We hugged the guardrail to avoid being crushed by a family on wheels. The youngest rolled in a closed cart attached to his father’s bike, a little pasha.
“Nomi,” he said.
I held my breath. Waited. Life could be so cruel.
“I’m in love with her. Like totally.” He threw a pebble into the water.
“Of course, you are. Why do you sound so stricken? She’s not married, is she?”

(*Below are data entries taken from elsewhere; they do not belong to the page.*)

/-- R123, R127, R128, R129. The builders of the empty block: the packet, the frame GENERATE makes of it, and
InvalidDeviceId(0xFF); every other address, Broadcast among them, is accepted. -/
def Obligations.EmptyBlockBuildersMakeSixByteFrames : Prop :=
  ∀ (s : State) (addr : Byte) (i : Instr) (code : InstructionCode) (op : Byte),
    (i, code, op) ∈ [(Instr.buildPing addr, InstructionCode.ping, 0x01#8), (.buildAction addr, .action, 0x05#8),
      (.buildReset addr, .reset, 0x06#8), (.buildReboot addr, .reboot, 0x07#8)] →
    (addr = 0xFF#8 → Answers i s (.error (.invalidDeviceId 0xFF#8)))
    ∧ (addr ≠ 0xFF#8 →
        Answers i s (.ok (.packet ⟨addr, .instruction code, [], ~~~ (addr + 0x02#8 + op)⟩))
        ∧ Answers (.generate ⟨addr, .instruction code, [], ~~~ (addr + 0x02#8 + op)⟩) s
            (.ok (.frame [0xFF#8, 0xFF#8, addr, 0x02#8, op, ~~~ (addr + 0x02#8 + op)])))
    ∧ (encode i).bytes.head? = some op

/-- R124. BUILD_READ: `[reg, length]`, every length accepted; PARSE and SEND refuse the reply context of a length outside
1..4. -/
def Obligations.ReadBuilderMakesEightByteFrame : Prop :=
  ∀ (s : State) (addr reg length : Byte),
    (addr = 0xFF#8 → Answers (.buildRead addr reg length) s (.error (.invalidDeviceId 0xFF#8)))
    ∧ (addr ≠ 0xFF#8 → ∃ p : Packet, Answers (.buildRead addr reg length) s (.ok (.packet p))
        ∧ p = ⟨addr, .instruction .read, [⟨.unsigned, BitVec.ofNat 64 reg.toNat, 1#8⟩,
            ⟨.unsigned, BitVec.ofNat 64 length.toNat, 1#8⟩], ~~~ (addr + 0x04#8 + 0x02#8 + reg + length)⟩
        ∧ Answers (.generate p) s
            (.ok (.frame [0xFF#8, 0xFF#8, addr, 0x04#8, 0x02#8, reg, length, p.checksum])))
    ∧ (¬ (1 ≤ length.toNat ∧ length.toNat ≤ 4) →
        (∀ buf, Answers (.parse buf 0x02#8 length) s (.error .unsupportedReadLength))
        ∧ (s.outstanding = none → ∀ p, Answers (.send p 0x02#8 length) s (.error .unsupportedReadLength)))
    ∧ (encode (.buildRead addr reg length)).bytes.head? = some 0x02#8

/-- R125, R126. BUILD_WRITE and BUILD_REGWRITE: the address error, then the data's error, else `[reg] ++ as_bytes(data)`
with wire length 3 + byte_length, and GENERATE's frame of it for well-formed data. That Truncate, which is not this
hardware, skips the builders' range check of the data is the model's reading (log 7). -/
def Obligations.WriteBuildersCarryRegisterAndData : Prop :=
  ∀ (s : State) (addr reg : Byte) (data : Parameter) (i : Instr) (code : InstructionCode) (op : Byte),
    (i, code, op) ∈ [(Instr.buildWrite addr reg data, InstructionCode.write, 0x03#8),
      (.buildRegWrite addr reg data, .regWrite, 0x04#8)] →
    (addr = 0xFF#8 → Answers i s (.error (.invalidDeviceId 0xFF#8)))
    ∧ (∀ e, addr ≠ 0xFF#8 → paramError s.config.paramWidthPolicy data = some e → Answers i s (.error e))
    ∧ (addr ≠ 0xFF#8 → paramError s.config.paramWidthPolicy data = none → ∃ p : Packet,
        Answers i s (.ok (.packet p))
        ∧ p = ⟨addr, .instruction code, [⟨.unsigned, BitVec.ofNat 64 reg.toNat, 1#8⟩, data],
            checksum addr (0x03#8 + data.byteLength) op (reg :: asBytes data)⟩
        ∧ (wellFormedParam data = true → Answers (.generate p) s (.ok (.frame
            ([0xFF#8, 0xFF#8, addr, 0x03#8 + data.byteLength, op, reg] ++ asBytes data ++ [p.checksum])))))
    ∧ (encode i).bytes.head? = some op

“Oh no, oh no. Not at all. Not married at all. It’s just that she’s amazing.”
“I know that,” I said. “We all do.”
“It’s intense, Rox. And my track record. As you know, my track record is dismal. It really sucks, my track record. I don’t know what she’s doing with me. And the kid. I’ve already fucked up one kid, and hers, her little girl, is the nicest kid I’ve ever met, smart and open, like her mother. She’s a remarkable child.”
I squeezed his shoulder, as if to console him for his loss. “You were practically a teenager when you had your son. Don’t you think maybe you’ve matured?”
“Me?”
Our mood lightened after this exchange. We threw the rest of our stones in the water at once. It was like the last blast of fireworks on Fourth of July—every single sorrow exploding in the water.